WHAT YOU SHOULD DO
Everything from the line containing "def trigSeries (x2" through the line containing "power of 2. -/" should be repeated exactly, and nothing else from the data.

─── MATERIAL PROVIDED

/-- An indexed instruction (R325): the checks before its lanes, and then the lanes, each with its address and what it waits for. -/
def lanesUnit (s : State) (a : Act) (space w : Nat) (write : Bool) (ads : List Nat) (go : List (List Nat) → State → State) : State :=
  if ads.any fun ad => ad % (w / 8) != 0 then trap s a cAlign
  else match lanesStop s a space (w / 8) write ads with
    | some s => s
    | none => withSlot s a
        (pump (keepLanes (go (ads.map (laneWaits s a space (w / 8) write)) (retire s a 4)) a s.nextId) a.uid)

/-- vldx (R325): every index is read before any lane is written. -/
def execVldx (d a b : BitVec 5) (t : BitVec 4) (sp : BitVec 2) (s : State) : Host.Outcome State Fault Refusal :=
  issueUnit s (okIdxType t && okSpace sp) (fun r => sNames [a.toNat] ++ vNames r [b.toNat]) (fun r => vNames r [d.toNat])
    fun r =>
      let w := tWidth t.toNat
      let ads := laneAddrs s r a.toNat b.toNat t.toNat
      lanesUnit s r sp.toNat w false ads fun ids s => ((numbered ads).zip ids).foldl (gatherLane r sp.toNat d.toNat w) s

/-- vstx (R325): lanes in order, so the highest lane's value remains. -/
def execVstx (d a b : BitVec 5) (t : BitVec 4) (sp : BitVec 2) (s : State) : Host.Outcome State Fault Refusal :=
  issueUnit s (okIdxType t && okSpace sp) (fun r => sNames [a.toNat] ++ vNames r [b.toNat, d.toNat]) (fun _ => []) fun r =>
    let w := tWidth t.toNat
    let ads := laneAddrs s r a.toNat b.toNat t.toNat
    let vals := lanes w (vreg s r d.toNat) (tLanes t.toNat)
    lanesUnit s r sp.toNat w true ads fun ids s => ((ads.zip vals).zip ids).foldl (scatterLane r sp.toNat w) s

/-! ### Prefetch, descriptors, tile copies -/

/-- prf (R326): a request for a translation, with no operation slot and no result. -/
def execPrf (a b : BitVec 5) (s : State) : Host.Outcome State Fault Refusal :=
  issueUnit s true (fun _ => sNames [a.toNat, b.toNat]) (fun _ => []) fun r =>
    issueOp (retire s r 4)
      { opOf r none .load (sreg r a.toNat + sreg r b.toNat).toNat 1 .prf .none with slot := false }

/-- dld (R327): the 64 bytes are checked when they return. -/
def execDld (d : BitVec 3) (a : BitVec 5) (s : State) : Host.Outcome State Fault Refusal :=
  issueUnit s true (fun _ => sNames [a.toNat]) (fun _ => [.d d.toNat]) fun r =>
    let ad := (sreg r a.toNat).toNat
    if ad % 8 != 0 then trap s r cAlign
    else issueAccess s r 0 none .load ad 64 .load (.dreg d.toNat) 4

/-- Origin coordinates of a scalar register (R328). -/
def org0 (o : Word) : Nat := wfld o 0 32
def org1 (o : Word) : Nat := wfld o 32 32

/-- Is an origin misaligned for a packed type (R328)? -/
def originBad (t o0 : Nat) : Bool := (tWidth t = 4 && o0 % 2 != 0) || (tWidth t = 6 && o0 % 4 != 0)

/-- Bytes of the pool that a command may reach (R45, R52): rows of the own core that the activation reaches, or scratchpad
rows of a gang core of the same address space. -/
def placeReach (s : State) (a : Act) (core p n : Nat) : Bool :=
  if core = coreOf a then ownReach s a p n
  else
    let c := coreAt s core
    wbit c.asid 20 && wfld c.asid 0 16 = a.task.asid && wfld c.asid 16 4 = a.task.gen && inScratch c p n

/-- The places of a descriptor's tile rows: core, own-pool address, bytes; none in global space. -/
def descPlaces (a : Act) (d : DReg) : List (Nat × Nat × Nat) :=
  if dSpace d = 0 then []
  else (tileRanges d).map fun r =>
    let q := poolPlace a (dSpace d) r.1
    (q.1, q.2, r.2)

/-- Slots of the own pool among places, for R387. -/
def placeSlots (core : Nat) (ps : List (Nat × Nat × Nat)) : List Nat :=
  ((ps.filter fun q => q.1 = core).flatMap fun q => slotsOf q.2.1 q.2.2).eraseDups

/-- What a command waits for on places of pools that it reads or writes (R70, R328). -/
def placeHolds (s : State) (a : Act) (write : Bool) (ps : List (Nat × Nat × Nat)) : List Nat :=
  (ps.flatMap fun q => if q.1 = coreOf a then poolHolds s a q.2.1 q.2.2 write else portHolds s a q.1 q.2.1 q.2.2).eraseDups

/-- tld and tst (R328): the pool side and what the far side has in the own pool, in own-pool space or as gang-core addresses of the
issuing core (R52), are checked at issue; the command waits for earlier accesses to these bytes, then the copy engine runs it. -/
def tileUnit (store : Bool) (d a : BitVec 3) (o : BitVec 5) (s : State) : Host.Outcome State Fault Refusal :=
  issueUnit s true (fun _ => RegName.d d.toNat :: RegName.d a.toNat :: sNames [o.toNat]) (fun _ => []) fun r =>
    let pd := dreg r (if store then a.toNat else d.toNat)
    let fd := dreg r (if store then d.toNat else a.toNat)
    let org := sreg r o.toNat
    if dreg r d.toNat = 0 ∨ dreg r a.toNat = 0 ∨ (dSpace pd != 1 && dSpace pd != 2) ∨ dEtype pd != dEtype fd then trap s r cDesc
    else if originBad (dEtype pd) (org0 org) then trap s r cAlign
    else
      let held := descPlaces r pd ++ (descPlaces r fd).filter fun q => q.1 = coreOf r
      if held.any fun q => !placeReach s r q.1 q.2.1 q.2.2 then trap s r cPool
      else if held.any fun q => (ownedSlot s q.1 q.2.1 q.2.2).isSome then trap s r cOwner
      else
        let c := coreAt s (coreOf r)
        if 16 ≤ c.copyQ.length then block s r .copyRoom
        else withSlot s r <|
          let ids := placeHolds s r (!store) (descPlaces r pd) ++ placeHolds s r store (descPlaces r fd)
          let cmd : CopyCmd :=
            { id := s.nextId, uid := r.uid, kind := if store then 3 else 2, shadow := [], follow := none, far := fd,
              pool := pd, org := org, asid := r.task.asid, gen := r.task.gen, cls := classOf r, active := false,
              slots := [] }
          let s := retire s r 4
          issueOp (setCore s (coreOf r) { coreAt s (coreOf r) with copyQ := c.copyQ ++ [cmd] })
            { opOf r (some (if store then 1 else 0)) (if store then .store else .load) 0 0 .command .none with holds := ids }

def execTld (d a : BitVec 3) (o : BitVec 5) (s : State) := tileUnit false d a o s
def execTst (d a : BitVec 3) (o : BitVec 5) (s : State) := tileUnit true d a o s

/-! ### Memory-side operations -/

/-- Releases and acquires of a qualifier (R270): 1 .acq, 2 .rel, 3 .ar. -/
def qAcq (q : BitVec 2) : Bool := q.toNat = 1 || q.toNat = 3
def qRel (q : BitVec 2) : Bool := q.toNat = 2 || q.toNat = 3

/-- An atom or cas is sent: with a release only when the release takes effect (R72, R73); with an acquire nothing later
issues before its reply (R74). -/
def sendAtomic (s : State) (a : Act) (q : BitVec 2) (f : Flight) : State :=
  let a' := advance { a with wait := .run } 4
  let a' := if qAcq q then { a' with wait := .flights [s.nextId] false } else a'
  issueOp (putAct s a') { f with stage := if qRel q then .relWait 4 else .held, acq := qAcq q }

/-- atom of R329: op and size by R94. -/
def atomUnit (legal : Bool) (op z : Nat) (d a b : BitVec 5) (q : BitVec 2) (s : State) : Host.Outcome State Fault Refusal :=
  issueUnit s legal (fun _ => sNames [a.toNat, b.toNat]) (fun _ => sNames [d.toNat]) fun r =>
    let ad := (sreg r a.toNat).toNat
    let n := atomBytes z
    if ad % n != 0 then trap s r cAlign
    else withSlot s r (sendAtomic s r q
      (opOf r none .atom ad n (.atom op n (BitVec.ofNat 64 ((sreg r b.toNat).toNat % 2 ^ (8 * n)))) (.sreg d.toNat n false)))

/-- red of R329: no reply; complete on path 2. -/
def redOpUnit (legal : Bool) (op z : Nat) (a b : BitVec 5) (s : State) : Host.Outcome State Fault Refusal :=
  issueUnit s legal (fun _ => sNames [a.toNat, b.toNat]) (fun _ => []) fun r =>
    let ad := (sreg r a.toNat).toNat
    let n := atomBytes z
    if ad % n != 0 then trap s r cAlign
    else issueAccess s r 0 (some 2) .red ad n (.red op n (BitVec.ofNat 64 ((sreg r b.toNat).toNat % 2 ^ (8 * n)))) .none 4

/-- Bytes of a size code of the atomics: 0 two, 1 four, 2 eight (R270). -/
def execAtomAdd (d a b : BitVec 5) (z q : BitVec 2) (s : State) := atomUnit (okAtomSize z) 0 z.toNat d a b q s
def execAtomFaddF32 (d a b : BitVec 5) (q : BitVec 2) (s : State) := atomUnit true 1 1 d a b q s
def execAtomFaddF64 (d a b : BitVec 5) (q : BitVec 2) (s : State) := atomUnit true 2 2 d a b q s
def execAtomFaddBf16 (d a b : BitVec 5) (q : BitVec 2) (s : State) := atomUnit true 3 0 d a b q s
def execAtomMin (d a b : BitVec 5) (z q : BitVec 2) (s : State) := atomUnit (okAtomSize z) 4 z.toNat d a b q s
def execAtomMax (d a b : BitVec 5) (z q : BitVec 2) (s : State) := atomUnit (okAtomSize z) 5 z.toNat d a b q s
def execAtomMinz (d a b : BitVec 5) (z q : BitVec 2) (s : State) := atomUnit (okAtomSize z) 6 z.toNat d a b q s
def execAtomMaxz (d a b : BitVec 5) (z q : BitVec 2) (s : State) := atomUnit (okAtomSize z) 7 z.toNat d a b q s
def execAtomAnd (d a b : BitVec 5) (z q : BitVec 2) (s : State) := atomUnit (okAtomSize z) 8 z.toNat d a b q s
def execAtomOr (d a b : BitVec 5) (z q : BitVec 2) (s : State) := atomUnit (okAtomSize z) 9 z.toNat d a b q s
def execAtomXor (d a b : BitVec 5) (z q : BitVec 2) (s : State) := atomUnit (okAtomSize z) 10 z.toNat d a b q s
def execAtomSwap (d a b : BitVec 5) (z q : BitVec 2) (s : State) := atomUnit (okAtomSize z) 11 z.toNat d a b q s
def execRedAdd (a b : BitVec 5) (z : BitVec 2) (s : State) := redOpUnit (okAtomSize z) 0 z.toNat a b s
def execRedFaddF32 (a b : BitVec 5) (s : State) := redOpUnit true 1 1 a b s
def execRedFaddF64 (a b : BitVec 5) (s : State) := redOpUnit true 2 2 a b s
def execRedFaddBf16 (a b : BitVec 5) (s : State) := redOpUnit true 3 0 a b s
def execRedMin (a b : BitVec 5) (z : BitVec 2) (s : State) := redOpUnit (okAtomSize z) 4 z.toNat a b s
def execRedMax (a b : BitVec 5) (z : BitVec 2) (s : State) := redOpUnit (okAtomSize z) 5 z.toNat a b s
def execRedMinz (a b : BitVec 5) (z : BitVec 2) (s : State) := redOpUnit (okAtomSize z) 6 z.toNat a b s
def execRedMaxz (a b : BitVec 5) (z : BitVec 2) (s : State) := redOpUnit (okAtomSize z) 7 z.toNat a b s
def execRedAnd (a b : BitVec 5) (z : BitVec 2) (s : State) := redOpUnit (okAtomSize z) 8 z.toNat a b s
def execRedOr (a b : BitVec 5) (z : BitVec 2) (s : State) := redOpUnit (okAtomSize z) 9 z.toNat a b s
def execRedXor (a b : BitVec 5) (z : BitVec 2) (s : State) := redOpUnit (okAtomSize z) 10 z.toNat a b s
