-- ==== Sys2Proof/Machine/Approx.lean ====
section
/-! DEFINITION. The approximate functions of R353: the exact value to 256 fraction bits, the bounds of the table, the
free value within them (Config.approx; DESIGN CHOICE, log 9), the exact results and the special operands. -/
namespace Sys2Proof.Machine

/-- π with 448 fraction bits, and the natural logarithm of 2 with 256. -/
def piFix : Nat := 0x3243f6a8885a308d313198a2e03707344a4093822299f31d0082efa98ec4e6c89452821e638d01377be5466cf34e90c6cc0ac29b7c97c50dd
def ln2Fix : Nat := 0xb17217f7d1cf79abc9e3b39803f2f6af40f343267298b62d8a0d175b8baafa2b

/-- ⌊m · 2^e · 2^p⌋. -/
def toFix (m : Nat) (e : Int) (p : Nat) : Nat :=
  let q := e + p
  if 0 ≤ q then m * 2 ^ q.toNat else m / 2 ^ (-q).toNat

/-- Product of fixed-point numbers with 256 fraction bits. -/
def fixMul (x y : Nat) : Nat := x * y / 2 ^ 256

/-- Sum of the series of e^x: the k-th and later terms, n of them. -/
def expSeries (x term k : Nat) : Nat → Nat
  | 0 => 0
  | n + 1 => term + expSeries x (fixMul term x / (k + 1)) (k + 1) n

/-- 2^f for a fixed-point f in [0, 1). -/
def fixExp2 (f : Nat) : Nat := expSeries (fixMul f ln2Fix) (2 ^ 256) 0 70

/-- Sum of y^(2i+1) / (2i+1), n terms. -/
def atanhSeries (y2 pow k : Nat) : Nat → Nat
  | 0 => 0
  | n + 1 => pow / k + atanhSeries y2 (fixMul pow y2) (k + 2) n

/-- log2 of a fixed-point x in [1, 2). -/
def fixLog2 (x : Nat) : Nat :=
  let y := (x - 2 ^ 256) * 2 ^ 256 / (x + 2 ^ 256)
  2 * atanhSeries (fixMul y y) y 1 90 * 2 ^ 256 / ln2Fix

/-- Alternating series of sine and cosine: terms x^k / k!, from k upward in steps of 2. -/
def trigSeries (x2 term k : Nat) (plus : Bool) : Nat → Int
  | 0 => 0
  | n + 1 => (if plus then (term : Int) else -(term : Int)) +
      trigSeries x2 (fixMul term x2 / ((k + 1) * (k + 2))) (k + 2) (!plus) n

/-- Sine and cosine of r in [0, π/2], fixed point. -/
def fixSin (r : Nat) : Int := trigSeries (fixMul r r) r 1 true 40
def fixCos (r : Nat) : Int := trigSeries (fixMul r r) (2 ^ 256) 0 true 40

/-- Quadrant and remainder (256 fraction bits) of a nonnegative m · 2^e. -/
def quadrant (m : Nat) (e : Int) : Nat × Nat :=
  let x := toFix m e 448
  let h := piFix / 2
  (x / h % 4, x % h / 2 ^ 192)

/-- A signed fixed-point number as an exact value. -/
def ofFix (x : Int) : FVal := .num (x < 0) (.dy x.natAbs (-256))

/-- 2^x for a signed fixed-point x. -/
def exp2Val (x : Int) : FVal :=
  let k := x / ((2 ^ 256 : Nat) : Int)
  let f := (x % ((2 ^ 256 : Nat) : Int)).toNat
  .num false (.dy (fixExp2 f) (k - 256))

/-- x as a signed fixed-point number, bounded by 2^12. -/
def signedFix (neg : Bool) (m : Nat) (e : Int) : Int :=
  let x : Int := if 12 < Nat.log2 m + e then ((2 ^ 268 : Nat) : Int) else (toFix m e 256 : Nat)
  if neg then -x else x

/-- e^x as a power of 2. -/
def expFix (x : Int) : FVal := exp2Val (x * ((2 ^ 256 : Nat) : Int) / (ln2Fix : Int))

/-- n / (n + d) with n, d exact dyadic values of one sign. -/
def ratio (n d : FVal) : FVal :=
  match n, d with
  | .num _ (.dy a ea), .num _ (.dy b eb) =>
    let e := min ea eb
    let x := a * 2 ^ (ea - e).toNat
    let y := b * 2 ^ (eb - e).toNat
    .num false (.dy (x * 2 ^ 512 / (x + y)) (-512))
  | _, _ => .nan false

/-- The exact value of a function (its V0 code, R353) at a finite nonzero operand of either sign, to 256 fraction bits or
more. -/
def approxExact (fn : Nat) (neg : Bool) (m : Nat) (e : Int) : FVal :=
  let one : FVal := .num false (.dy 1 0)
  let x := signedFix neg m e
  match fn with
  | 8 => .num neg (.dy (2 ^ 320 / m) (-320 - e))
  | 9 =>
    let m2 := if e % 2 = 0 then m else 2 * m
    let e2 := if e % 2 = 0 then e else e - 1
    .num false (.dy (isqrt (2 ^ 640 / m2)) (-320 - e2 / 2))
  | 10 => exp2Val x
  | 11 =>
    let k := Nat.log2 m
    let l := fixLog2 (toFix m (-(k : Int)) 256)
    ofFix ((e + k) * ((2 ^ 256 : Nat) : Int) + (l : Int))
  | 12 =>
    let y := expFix (2 * x.natAbs : Nat)
    match fAdd y one.neg 0, fAdd y one 0 with
    | (.num _ (.dy a ea), _), (.num _ (.dy b eb), _) =>
      let c := min ea eb
      .num neg (.dy (a * 2 ^ (ea - c).toNat * 2 ^ 400 / (b * 2 ^ (eb - c).toNat)) (-400))
    | _, _ => one
  | 13 => if x < 0 then ratio (expFix x) one else ratio one (expFix (-x))
  | 14 =>
    let (q, r) := quadrant m e
    let v := if q % 2 = 0 then fixSin r else fixCos r
    let v := if q < 2 then v else -v
    ofFix (if neg then -v else v)
  | _ =>
    let (q, r) := quadrant m e
    let v := if q % 2 = 0 then fixCos r else fixSin r
    ofFix (if q = 1 ∨ q = 2 then -v else v)

/-- Is |x − y| at most b, all dyadic? -/
def within (x y b : FVal) : Bool :=
  match (fAdd x y.neg 0).1, b with
  | .num _ (.dy m e), .num _ (.dy n f) =>
    let c := min e f
    m * 2 ^ (e - c).toNat ≤ n * 2 ^ (f - c).toNat
  | _, _ => false

/-- Is |x| below 2^p? -/
def belowPow (x : FVal) (p : Int) : Bool :=
  match x with
  | .num _ m => m.isZero || m.log2 < p
  | _ => false

/-- Is a mantissa a power of two? Is m · 2^e an integer? -/
def isPow2 (m : Nat) : Bool := m == 2 ^ Nat.log2 m
def isIntegral (m : Nat) (e : Int) : Bool := 0 ≤ e || m % 2 ^ (-e).toNat == 0

/-- The bound of the table of R353 around an exact value v: ulps of the destination format at v, or the absolute bound
where that is larger. -/
def approxBound (fn t : Nat) (k : Fmt) (neg : Bool) (m : Nat) (e : Int) (v : FVal) : FVal :=
  let lg : Int := match v with
    | .num _ x => if x.isZero then 1 - (k.bias : Int) else x.log2
    | _ => 0
  let q := max (lg - (k.mb : Int)) (1 - (k.bias : Int) - (k.mb : Int))
  let ulps (n : Nat) : FVal := .num false (.dy n q)
  let orAbs (p : Int) (n : Nat) : FVal := if p < q then ulps n else .num false (.dy (max (2 ^ (p - q).toNat) n) q)
  let a : FVal := .num neg (.dy m e)
  let pow (i : Int) : Bool := isPow2 m && Nat.log2 m + e == i
  if t != 9 ∨ fn = 8 ∨ fn = 9 then ulps 1
  else if fn = 10 then ulps 2
  else if fn = 11 then if belowPow a 1 && !belowPow a (-1) && !pow (-1) then orAbs (-22) 2 else ulps 2
  else if fn = 12 then if belowPow v (-4) then orAbs (-26) 3 else ulps 3
  else if fn = 13 then ulps 3
  else if belowPow a 16 || pow 16 then ulps 2
  else .num false (.dy 1 (-20))

/-- Ranges of R353: |sin|, |cos| and |tanh| at most 1, the sigmoid in [0, 1]. -/
def approxRange (fn : Nat) (v : FVal) : Bool :=
  match v with
  | .num neg x =>
    let le1 := x.isZero || x.log2 < 0 || (x.floorAt 0 == (1, true))
    if fn = 13 then (!neg || x.isZero) && le1 else if fn = 12 ∨ fn = 14 ∨ fn = 15 then le1 else true
  | _ => false

/-- The value returned for a finite nonzero operand whose result is not exact: the implementation's own within the bound
and the range, else the exact value rounded to nearest. -/
def approxPick (fn t : Nat) (k : Fmt) (neg : Bool) (m : Nat) (e : Int) (bits : Nat) : Nat :=
  let v := approxExact fn neg m e
  let x := Config.approx fn t bits % 2 ^ k.w
  if approxRange fn (k.val x) && within (k.val x) v (approxBound fn t k neg m e v) then x
  else (k.convert v 0 true 0).1

/-- Results of R353 at a finite nonzero operand: sine and tanh are odd, cosine even. A reciprocal beyond the largest
finite value is that value or infinity (DESIGN CHOICE, log 9). -/
def approxFinite (fn t : Nat) (k : Fmt) (neg : Bool) (m : Nat) (e : Int) : Nat × Nat :=
  let top : Int := match k.val k.maxc with
    | .num _ x => x.log2
    | _ => 0
  let tiny : Int := 1 - (k.bias : Int) - (k.mb : Int)
  let code (n : Bool) : Nat := (k.convert (.num n (.dy m e)) 0 true 0).1
  let lg : Int := Nat.log2 m + e
  if (fn = 9 ∨ fn = 11) ∧ neg then (k.nanc, evNV ||| evNP)
  else if fn = 10 then
    let x := signedFix neg m e
    let one : Int := ((2 ^ 256 : Nat) : Int)
    if (top + 1) * one ≤ x then (k.infc, evOF ||| evNX)
    else if x < tiny * one then (0, evUF ||| evNX)
    else if isIntegral m e then k.convert (.num false (.dy 1 (x / one))) 0 true 0
    else (approxPick fn t k neg m e (code neg), evNX)
  else if fn = 11 ∧ isPow2 m then k.convert (.num (lg < 0) (.dy lg.natAbs 0)) 0 true 0
  else if fn = 12 ∨ fn = 14 then (k.signed neg 0 ^^^ approxPick fn t k false m e (code false), evNX)
  else if fn = 15 then (approxPick fn t k false m e (code false), evNX)
  else if fn = 8 ∧ top < -lg ∧ !(isPow2 m && -lg = top) ∧ !(!isPow2 m && -lg = top + 1) then
    if Config.approx fn t (code neg) % 2 = 0 then (k.signed neg k.infc, evOF ||| evNX) else (k.signed neg k.maxc, evNX)
  else (approxPick fn t k neg m e (code neg), evNX)

/-- An approximate function of R353 (its V0 code) at bits of type t: result bits and events. -/
def approxFn (fn t bits : Nat) : Nat × Nat :=
  match fmtOf t with
  | none => (0, 0)
  | some k =>
    let one := (k.convert (.num false (.dy 1 0)) 0 true 0).1
    match k.val bits with
    | .nan sig => (k.nanc, evNP ||| (if sig then evNV else 0))
    | .inf neg =>
      if fn = 8 then (k.signed neg 0, 0)
      else if fn = 9 ∨ fn = 11 then if neg then (k.nanc, evNV ||| evNP) else (if fn = 9 then 0 else k.infc, 0)
      else if fn = 10 then (if neg then 0 else k.infc, 0)
      else if fn = 12 then (k.signed neg one, 0)
      else if fn = 13 then (if neg then 0 else one, 0)
      else (k.nanc, evNV ||| evNP)
    | .num neg (.dy m e) =>
      if m != 0 then approxFinite fn t k neg m e
      else if fn = 8 ∨ fn = 9 then (k.signed neg k.infc, evDZ)
      else if fn = 10 ∨ fn = 15 then (one, 0)
      else if fn = 11 then (k.signed true k.infc, evDZ)
      else if fn = 13 then ((k.convert (.num false (.dy 1 (-1))) 0 true 0).1, 0)
      else (k.signed neg 0, 0)
    | .num _ _ => (0, 0)

end Sys2Proof.Machine
end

──────

REPLY
def trigSeries (x2 term k : Nat) (plus : Bool) : Nat → Int
  | 0 => 0
  | n + 1 => (if plus then (term : Int) else -(term : Int)) +
      trigSeries x2 (fixMul term x2 / ((k + 1) * (k + 2))) (k + 2) (!plus) n

/-- Sine and cosine of r in [0, π/2], fixed point. -/
def fixSin (r : Nat) : Int := trigSeries (fixMul r r) r 1 true 40
def fixCos (r : Nat) : Int := trigSeries (fixMul r r) (2 ^ 256) 0 true 40

/-- Quadrant and remainder (256 fraction bits) of a nonnegative m · 2^e. -/
def quadrant (m : Nat) (e : Int) : Nat × Nat :=
  let x := toFix m e 448
  let h := piFix / 2
  (x / h % 4, x % h / 2 ^ 192)

/-- A signed fixed-point number as an exact value. -/
def ofFix (x : Int) : FVal := .num (x < 0) (.dy x.natAbs (-256))

/-- 2^x for a signed fixed-point x. -/
def exp2Val (x : Int) : FVal :=
  let k := x / ((2 ^ 256 : Nat) : Int)
  let f := (x % ((2 ^ 256 : Nat) : Int)).toNat
  .num false (.dy (fixExp2 f) (k - 256))

/-- x as a signed fixed-point number, bounded by 2^12. -/
def signedFix (neg : Bool) (m : Nat) (e : Int) : Int :=
  let x : Int := if 12 < Nat.log2 m + e then ((2 ^ 268 : Nat) : Int) else (toFix m e 256 : Nat)
  if neg then -x else x

/-- e^x as a power of 2. -/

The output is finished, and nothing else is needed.